Posted on 10/19/2012

Good News, Bad News, Fun News

Yesterday, an email from a reader at a state wildlife agencies asked if I had seen the Office of Management and Budget (OMB) "sequesterable and exempt budgetary resources" report regarding the Sequestration Transparency Act, part of a deal worked out last year to end the ongoing debt-ceiling crisis.

I hadn't. There's no possible way for anyone to be read-in on everything distributed from DC. But I got a copy of the report - and I didn't like what I found.

No one else who spends dollars taxed (voluntarily) under either the Pittman-Robertson or Dingell-Johnson acts will, either. The reason? Sequestration is a fancy word for simply taking funds from existing programs under the guise of reducing the federal deficit.

Under the Budget Control Act of 201, the OMB is required to enact a plan (The Sequestration Transparency Act) to reduce the deficit by $1.2 trillion dollars should the Joint Select Committee on Deficit Reduction fail to propose-and Congress enact- a deficit reduction plan.

As we know, there's no budget agreement - and none on the horizon. So...sequestration is the mandated next step.

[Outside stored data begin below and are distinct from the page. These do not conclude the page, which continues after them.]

theorem State.repairRun_ok {qs : List Instr} {s : State} {c : Nat} {l : List (Nat × Nat)} (hOk : Ok qs s) :
    Ok qs (State.repairRun s c l) := by
  induction l generalizing s with
  | nil =>
  unfold State.repairRun
  repeat'
    first
      | with_reducible assumption | intro _ | with_reducible apply ih | with_reducible apply State.setSlice_ok
      | with_reducible apply State.updErr_ok | with_reducible apply State.repairBegin_ok | with_reducible apply State.unavailable_ok
      | with_reducible apply State.askReplica_ok | split | dsimp only | fail_if_no_progress with_reducible refine ok_mk ?_ rfl rfl rfl rfl rfl rfl
  | cons e t ih =>
  unfold State.repairRun
  repeat'
    first
      | with_reducible assumption | intro _ | with_reducible apply ih | with_reducible apply State.setSlice_ok
      | with_reducible apply State.updErr_ok | with_reducible apply State.repairBegin_ok | with_reducible apply State.unavailable_ok
      | with_reducible apply State.askReplica_ok | split | dsimp only | fail_if_no_progress with_reducible refine ok_mk ?_ rfl rfl rfl rfl rfl rfl

theorem State.repairStart_ok {qs : List Instr} {s : State} {c : Nat} (hOk : Ok qs s)  : Ok qs (State.repairStart s c) := by
  unfold State.repairStart
  repeat'
    first
      | with_reducible assumption | intro _ | with_reducible apply State.repairRun_ok | split | dsimp only
      | fail_if_no_progress with_reducible refine ok_mk ?_ rfl rfl rfl rfl rfl rfl

theorem State.repairRelease_ok {qs : List Instr} {s : State} {r : Repair} (hOk : Ok qs s) : Ok qs (State.repairRelease s r) := by
  unfold State.repairRelease
  repeat'
    first
      | with_reducible assumption | intro _ | with_reducible apply State.dropRepairOps_ok | with_reducible apply State.beginRelease_ok | split
      | dsimp only | fail_if_no_progress with_reducible refine ok_mk ?_ rfl rfl rfl rfl rfl rfl

theorem State.repairPass_ok {qs : List Instr} {s : State} {c : Nat} {r : Repair} {ns : Nat} (hOk : Ok qs s)  : Ok qs (State.repairPass s c r ns) := by
  unfold State.repairPass
  repeat'
    first
      | with_reducible assumption | intro _ | with_reducible apply State.repairRelease_ok | with_reducible apply State.unavailable_ok
      | with_reducible apply State.repairStart_ok | with_reducible apply State.askReplica_ok | split | dsimp only
      | fail_if_no_progress with_reducible refine ok_mk ?_ rfl rfl rfl rfl rfl rfl

theorem State.repairAsk_ok {qs : List Instr} {s : State} {c : Nat} {b : Nat} {agent : Nat} (hOk : Ok qs s)  : Ok qs (State.repairAsk s c b agent) :=
    by
  unfold State.repairAsk
  repeat'
    first
      | with_reducible assumption | intro _ | with_reducible apply State.updErr_ok | with_reducible apply State.queueRepair_ok
      | with_reducible apply State.repairStart_ok | split | dsimp only | fail_if_no_progress with_reducible refine ok_mk ?_ rfl rfl rfl rfl rfl rfl

theorem execRepairReq_ok {qs : List Instr} {ag : Agent} {slice : Fin 8} {block : Word} {s : State} (hOk : Ok qs s)  : OkOut qs (execRepairReq ag
    slice block s) := by
  unfold execRepairReq
  repeat'
    first
      | with_reducible assumption | intro _ | with_reducible apply okOut_next | with_reducible apply State.pageAct_ok
      | with_reducible apply State.repairAsk_ok | split | dsimp only | fail_if_no_progress with_reducible refine ok_mk ?_ rfl rfl rfl rfl rfl rfl

theorem State.updEcc_ok {qs : List Instr} {s : State} {c : Nat} {b : Nat} {e : UpdEcc} (hOk : Ok qs s) : Ok qs (State.updEcc s c b e) := by
  unfold State.updEcc
  repeat'
    first
      | with_reducible assumption | intro _ | with_reducible apply State.countEv_ok | with_reducible apply State.queueRepair_ok
      | with_reducible apply State.repairStart_ok | with_reducible apply ok_foldl | with_reducible apply ok_foldl_fst | split | dsimp only
      | fail_if_no_progress with_reducible refine ok_mk ?_ rfl rfl rfl rfl rfl rfl

theorem State.groupStart_ok {qs : List Instr} {s : State} {c : Nat} {b : Nat} {g : Nat} {d : BlockDesc} {o : OpenBlock} (hOk : Ok qs s) : Ok qs
    (State.groupStart s c b g d o) := by
  unfold State.groupStart
  repeat'
    first
      | with_reducible assumption | intro _ | with_reducible apply State.raise_ok | with_reducible apply State.fault_ok
      | with_reducible apply State.queueRepair_ok | with_reducible apply State.repairStart_ok | with_reducible apply State.setBlock_ok
      | with_reducible apply State.countEv_ok | split | dsimp only | fail_if_no_progress with_reducible refine ok_mk ?_ rfl rfl rfl rfl rfl rfl

theorem execGroupApply_ok {qs : List Instr} {slice : Fin 8} {block : Word} {step : GroupStep} {s : State} (hOk : Ok qs s) : OkOut qs (execGroupApply
    slice block step s) := by
  unfold execGroupApply
  repeat'
    first
      | with_reducible assumption | intro _ | with_reducible apply okOut_next | with_reducible apply State.updEcc_ok
      | with_reducible apply State.whenReadable_ok | with_reducible apply State.unitCount_ok | with_reducible apply State.groupStart_ok | split
      | dsimp only | fail_if_no_progress with_reducible refine ok_mk ?_ rfl rfl rfl rfl rfl rfl

theorem execGroupCommit_ok {qs : List Instr} {slice : Fin 8} {block : Word} {group : Fin 256} {ecc : UpdEcc} {s : State} (hOk : Ok qs s) : OkOut qs
    (execGroupCommit slice block group ecc s) := by
  unfold execGroupCommit
  repeat'
    first
      | with_reducible assumption | intro _ | with_reducible apply okOut_next | with_reducible apply State.whenWritable_ok
      | with_reducible apply State.setBlock_ok | with_reducible apply State.writeMem_ok | with_reducible apply State.unitCount_ok
      | with_reducible apply State.addWrap_ok | with_reducible apply State.updEcc_ok | with_reducible apply ok_foldl
      | with_reducible apply ok_foldl_fst | split | dsimp only | fail_if_no_progress with_reducible refine ok_mk ?_ rfl rfl rfl rfl rfl rfl

theorem State.groupDone_ok {qs : List Instr} {s : State} {c : Nat} {b : Nat} {d : BlockDesc} {o : OpenBlock} (hOk : Ok qs s) : Ok qs
    (State.groupDone s c b d o) := by
  unfold State.groupDone
  repeat'
    first
      | with_reducible assumption | intro _ | with_reducible apply State.unitAsk_ok | with_reducible apply State.unitCount_ok
      | with_reducible apply State.closeBlock_ok | with_reducible apply State.setBlock_ok | split | dsimp only
      | fail_if_no_progress with_reducible refine ok_mk ?_ rfl rfl rfl rfl rfl rfl

theorem execGroupDone_ok {qs : List Instr} {slice : Fin 8} {block : Word} {step : GroupStep} {s : State} (hOk : Ok qs s) : OkOut qs (execGroupDone
    slice block step s) := by
  unfold execGroupDone
  repeat'
    first
      | with_reducible assumption | intro _ | with_reducible apply okOut_next | with_reducible apply State.groupDone_ok
      | with_reducible apply State.updEcc_ok | split | dsimp only | fail_if_no_progress with_reducible refine ok_mk ?_ rfl rfl rfl rfl rfl rfl

theorem State.creditBack_ok {qs : List Instr} {s : State} {h : Nat} {rep : Bool} (hOk : Ok qs s) : Ok qs (State.creditBack s h rep) := by
  unfold State.creditBack
  repeat'
    first
      | with_reducible assumption | intro _ | with_reducible apply State.setHeddle_ok | with_reducible apply State.sendFlits_ok | split | dsimp only
      | fail_if_no_progress with_reducible refine ok_mk ?_ rfl rfl rfl rfl rfl rfl

theorem State.creditsBack_ok {qs : List Instr} {s : State} (hOk : Ok qs s) : Ok qs (State.creditsBack s) := by
  unfold State.creditsBack
  repeat'
    first
      | with_reducible assumption | intro _ | with_reducible apply State.creditBack_ok | with_reducible apply ok_foldl
      | with_reducible apply ok_foldl_fst | split | dsimp only | fail_if_no_progress with_reducible refine ok_mk ?_ rfl rfl rfl rfl rfl rfl

theorem execHeldChunkJudge_ok {qs : List Instr} {slice : Fin 8} {s : State} (hOk : Ok qs s) : OkOut qs (execHeldChunkJudge slice s) := by
  unfold execHeldChunkJudge
  repeat'
    first
      | with_reducible assumption | intro _ | with_reducible apply okOut_next | with_reducible apply State.judgeHeld_ok
      | with_reducible apply State.creditsBack_ok | split | dsimp only | fail_if_no_progress with_reducible refine ok_mk ?_ rfl rfl rfl rfl rfl rfl

theorem State.repairRefuse_ok {qs : List Instr} {s : State} {c : Nat} {hid : Nat} {dev : Nat} {block : Nat} (hOk : Ok qs s) : Ok qs
    (State.repairRefuse s c hid dev block) := by
  unfold State.repairRefuse
  repeat'
    first
      | with_reducible assumption | intro _ | with_reducible apply State.repairSend_ok | split | dsimp only
      | fail_if_no_progress with_reducible refine ok_mk ?_ rfl rfl rfl rfl rfl rfl

theorem State.repairRequested_ok {qs : List Instr} {s : State} {c : Nat} {hid : Nat} {dev : Nat} {b : Nat} {target : Nat} (hOk : Ok qs s) : Ok qs
    (State.repairRequested s c hid dev b target) := by
  unfold State.repairRequested
  repeat'
    first
      | with_reducible assumption | intro _ | with_reducible apply State.repairRefuse_ok | with_reducible apply State.setSlice_ok | split
      | dsimp only | fail_if_no_progress with_reducible refine ok_mk ?_ rfl rfl rfl rfl rfl rfl

theorem State.writeFull_ok {qs : List Instr} {s : State} {a : Nat} {bytes : List Byte} (hOk : Ok qs s) : Ok qs (State.writeFull s a bytes) := by
  unfold State.writeFull
  repeat'
    first
      | with_reducible assumption | intro _ | with_reducible apply State.writeMem_ok | split | dsimp only
      | fail_if_no_progress with_reducible refine ok_mk ?_ rfl rfl rfl rfl rfl rfl

theorem State.repairLanded_ok {qs : List Instr} {s : State} {c : Nat} {dev : Nat} {step : Nat} {origin : Nat} {state : List Byte} {scales : List
    Byte} {digest : List Byte} {ns : Nat} (hOk : Ok qs s) : Ok qs (State.repairLanded s c dev step origin state scales digest ns) := by
  unfold State.repairLanded
  repeat'
    first
      | with_reducible assumption | intro _ | with_reducible apply State.repairPass_ok | with_reducible apply State.writeFull_ok
      | with_reducible apply State.unitCount_ok | with_reducible apply State.setRepair_ok | with_reducible apply ok_foldl
      | with_reducible apply ok_foldl_fst | split | dsimp only | fail_if_no_progress with_reducible refine ok_mk ?_ rfl rfl rfl rfl rfl rfl

theorem State.repairRefused_ok {qs : List Instr} {s : State} {c : Nat} {dev : Nat} {ns : Nat} (hOk : Ok qs s) : Ok qs (State.repairRefused s c dev
    ns) := by
  unfold State.repairRefused
  repeat'
    first
      | with_reducible assumption | intro _ | with_reducible apply State.repairPass_ok | split | dsimp only
      | fail_if_no_progress with_reducible refine ok_mk ?_ rfl rfl rfl rfl rfl rfl

theorem State.repairLand_ok {qs : List Instr} {s : State} {dev hid : Nat} {m : RepairMsg} (hOk : Ok qs s) : Ok qs (s.repairLand dev hid m) := by
  cases m with
  | request c b t => exact State.repairRequested_ok hOk
  | state c st o data scales digest ns => exact State.repairLanded_ok hOk
  | refusal c ns => exact State.repairRefused_ok hOk

end Sys2Proof.Machine
end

Basically, the government takes (sequesters) a portion of allocated funds - supposedly across the board - to reduce the deficit. As described by the OMB, "Sequestration is a blunt and indiscriminate instrument." It is also described as "not the responsible way for our Nation to achieve deficit reduction."

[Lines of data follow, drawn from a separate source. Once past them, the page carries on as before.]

-- ==== Sys2Proof/Laws/KeepSched.lean ====
section
/-! SUPPORT. Every operation of Machine/Sched.lean keeps what every command keeps. -/
namespace Sys2Proof.Machine
open Sys2Proof
set_option linter.unusedTactic false
set_option linter.unreachableTactic false

theorem State.seqCount_ok {qs : List Instr} {s : State} {l : List (Nat × Nat)} (hOk : Ok qs s) : Ok qs (State.seqCount s l) := by
  unfold State.seqCount
  repeat'
    first
      | with_reducible assumption | intro _ | with_reducible apply State.accessDone_ok | with_reducible apply ok_foldl
      | with_reducible apply ok_foldl_fst | split | dsimp only | fail_if_no_progress with_reducible refine ok_mk ?_ rfl rfl rfl rfl rfl rfl

theorem State.nextConfig_ok {qs : List Instr} {s : State} (hOk : Ok qs s)  : Ok qs (State.nextConfig s) := by
  unfold State.nextConfig
  repeat'
    first
      | with_reducible assumption | intro _ | with_reducible apply State.resulting_ok | split | dsimp only
      | fail_if_no_progress with_reducible refine ok_mk ?_ rfl rfl rfl rfl rfl rfl

theorem State.schedBad_ok {qs : List Instr} {s : State} (hOk : Ok qs s)  : Ok qs (State.schedBad s) := by
  unfold State.schedBad
  repeat'
    first
      | with_reducible assumption | intro _ | with_reducible apply State.raise_ok | with_reducible apply State.cause_ok | split | dsimp only
      | fail_if_no_progress with_reducible refine ok_mk ?_ rfl rfl rfl rfl rfl rfl

theorem State.entryChecked_ok {qs : List Instr} {s : State} {o : Option Entry} (hOk : Ok qs s) : Ok qs (State.entryChecked s o) := by
  cases o with
  | none =>
  unfold State.entryChecked
  repeat'
    first
      | with_reducible assumption | intro _ | with_reducible apply State.schedBad_ok | split | dsimp only
      | fail_if_no_progress with_reducible refine ok_mk ?_ rfl rfl rfl rfl rfl rfl
  | some e =>
  unfold State.entryChecked
  repeat'
    first
      | with_reducible assumption | intro _ | with_reducible apply State.schedBad_ok | split | dsimp only
      | fail_if_no_progress with_reducible refine ok_mk ?_ rfl rfl rfl rfl rfl rfl

theorem State.entryCheckAt_ok {qs : List Instr} {s : State} {o : Option Nat} (hOk : Ok qs s) : Ok qs (State.entryCheckAt s o) := by
  cases o with
  | none => exact hOk
  | some e => exact State.entryChecked_ok (State.seqCount_ok hOk)

theorem State.entryCheck_ok {qs : List Instr} {s : State} (hOk : Ok qs s)  : Ok qs (State.entryCheck s) := by
  unfold State.entryCheck
  repeat'
    first
      | with_reducible assumption | intro _ | with_reducible apply State.entryCheckAt_ok | split | dsimp only
      | fail_if_no_progress with_reducible refine ok_mk ?_ rfl rfl rfl rfl rfl rfl

theorem execSchedEntryCheck_ok {qs : List Instr} {s : State} (hOk : Ok qs s) : OkOut qs (execSchedEntryCheck s) := by
  unfold execSchedEntryCheck
  repeat'
    first
      | with_reducible assumption | intro _ | with_reducible apply okOut_next | with_reducible apply State.whenReadable_ok
      | with_reducible apply State.entryCheck_ok | split | dsimp only | fail_if_no_progress with_reducible refine ok_mk ?_ rfl rfl rfl rfl rfl rfl

theorem State.coreTask_ok {qs : List Instr} {s : State} {c : Nat} {task : Nat} {entry : Nat} {arg : Nat} (hOk : Ok qs s)  : Ok qs (State.coreTask s c
    task entry arg) := by
  unfold State.coreTask
  repeat'
    first
      | with_reducible assumption | intro _ | with_reducible apply State.setCore_ok | split | dsimp only
      | fail_if_no_progress with_reducible refine ok_mk ?_ rfl rfl rfl rfl rfl rfl

theorem State.argCount_ok {qs : List Instr} {s : State} {t : TaskRec} (hOk : Ok qs s) : Ok qs (State.argCount s t) := by
  unfold State.argCount
  repeat'
    first
      | with_reducible assumption | intro _ | with_reducible apply State.accessDone_ok | split | dsimp only
      | fail_if_no_progress with_reducible refine ok_mk ?_ rfl rfl rfl rfl rfl rfl

theorem State.startUnit_ok {qs : List Instr} {s : State} {idx : Nat} {t : TaskRec} {ns : Nat} (hOk : Ok qs s) : Ok qs (State.startUnit s idx t ns)
    := by
  unfold State.startUnit
  repeat'
    first
      | with_reducible assumption | intro _ | with_reducible apply State.argCount_ok | with_reducible apply State.coreTask_ok
      | with_reducible apply State.solvTask_ok | with_reducible apply State.updTask_ok | with_reducible apply State.collTask_ok | split | dsimp only
      | fail_if_no_progress with_reducible refine ok_mk ?_ rfl rfl rfl rfl rfl rfl

theorem State.setTask_ok {qs : List Instr} {s : State} {idx : Nat} {t : Task} {ns : Nat} (hOk : Ok qs s)  : Ok qs (State.setTask s idx t ns) := by
  unfold State.setTask
  repeat'
    first
      | with_reducible assumption | intro _ | with_reducible apply State.modPick_ok | split | dsimp only
      | fail_if_no_progress with_reducible refine ok_mk ?_ rfl rfl rfl rfl rfl rfl

theorem State.taskStart_ok {qs : List Instr} {s : State} {idx : Nat} {ns : Nat} (hOk : Ok qs s)  : Ok qs (State.taskStart s idx ns) := by
  unfold State.taskStart
  repeat'
    first
      | with_reducible assumption | intro _ | with_reducible apply State.whenReadable_ok | with_reducible apply State.startUnit_ok
      | with_reducible apply State.setTask_ok | split | dsimp only | fail_if_no_progress with_reducible refine ok_mk ?_ rfl rfl rfl rfl rfl rfl

theorem execTaskStart_ok {qs : List Instr} {idx : Nat} {ns : Nat} {s : State} (hOk : Ok qs s)  : OkOut qs (execTaskStart idx ns s) := by
  unfold execTaskStart
  repeat'
    first
      | with_reducible assumption | intro _ | with_reducible apply okOut_next | with_reducible apply State.taskStart_ok | split | dsimp only
      | fail_if_no_progress with_reducible refine ok_mk ?_ rfl rfl rfl rfl rfl rfl

theorem State.endUnit_ok {qs : List Instr} {s : State} {t : TaskRec} (hOk : Ok qs s)  : Ok qs (State.endUnit s t) := by
  unfold State.endUnit
  repeat'
    first
      | with_reducible assumption | intro _ | with_reducible apply State.setCore_ok | with_reducible apply State.setSolver_ok
      | with_reducible apply State.setSlice_ok | with_reducible apply State.setColl_ok | split | dsimp only
      | fail_if_no_progress with_reducible refine ok_mk ?_ rfl rfl rfl rfl rfl rfl

theorem State.taskFinish_ok {qs : List Instr} {s : State} {idx : Nat} {ns : Nat} (hOk : Ok qs s)  : Ok qs (State.taskFinish s idx ns) := by
  unfold State.taskFinish
  repeat'
    first
      | with_reducible assumption | intro _ | with_reducible apply State.overrun_ok | with_reducible apply State.addSat_ok
      | with_reducible apply State.endUnit_ok | with_reducible apply State.setTask_ok | split | dsimp only
      | fail_if_no_progress with_reducible refine ok_mk ?_ rfl rfl rfl rfl rfl rfl

theorem execTaskFinish_ok {qs : List Instr} {idx : Nat} {ns : Nat} {s : State} (hOk : Ok qs s)  : OkOut qs (execTaskFinish idx ns s) := by
  unfold execTaskFinish
  repeat'
    first
      | with_reducible assumption | intro _ | with_reducible apply okOut_next | with_reducible apply State.taskFinish_ok | split | dsimp only
      | fail_if_no_progress with_reducible refine ok_mk ?_ rfl rfl rfl rfl rfl rfl

end Sys2Proof.Machine
end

It's a pre-action casualty list for mandated funding cuts. It is the nuclear option for deficit reduction.

There's no way to plan for the sort of cuts described in the report.

Federal aid for wildlife restoration, state wildlife grants, the Sport Fishing Restoration Fund and the National Park Service will all be cut- significantly. The National Park Service alone stands to lose more than $183 million in operating funds.

To get some perspective on the looming prospect, I reached out to Jeff Crane, President of the Congressional Sportsmen's Foundation and Ron Regan, Executive Director of the Association of Fish and Wildlife Agencies for their sense of what sequestration might actually mean.

Neither painted a pretty picture.

"Basically," says Crane, "OMB's sequestering proposal is a raid on the Fish and Wildlife Trust."

And, Crane pointed out, the "raid" comes in the year we celebrate the seventy-fifty anniversary of the fund that has been instrumental in protecting America's wildlife and wild places.

That's not a pretty picture. The AFWA's Ron Regan didn't do anything to lighten the mood.

"We're looking at big cuts," he said, "and the Trust doesn't seem to be a legitimate candidate for sequestration." As he pointed out, this "trust" is essentially a bond not to use collected funds for anything other than their intended purpose.

Both Crane and Regan say meetings are underway to look at all possible "remedies". Generally, "remedy" means one of two things: legal action to force a halt to the proposed action, or legislative action to change the sequestration rules. Legal action isn't always a good option, but legislative actions, especially when they involve money, don't happen overnight.

Whatever the various outdoor organizations decide as their best course of action, we'd better all start paying attention- and let our elected officials in Washington know we're not going to sit still while the Fish and Wildlife Trust gets the same treatment as the Social Security Trust fund.

Our contributions are voluntary, but our voicing our dissent is mandatory.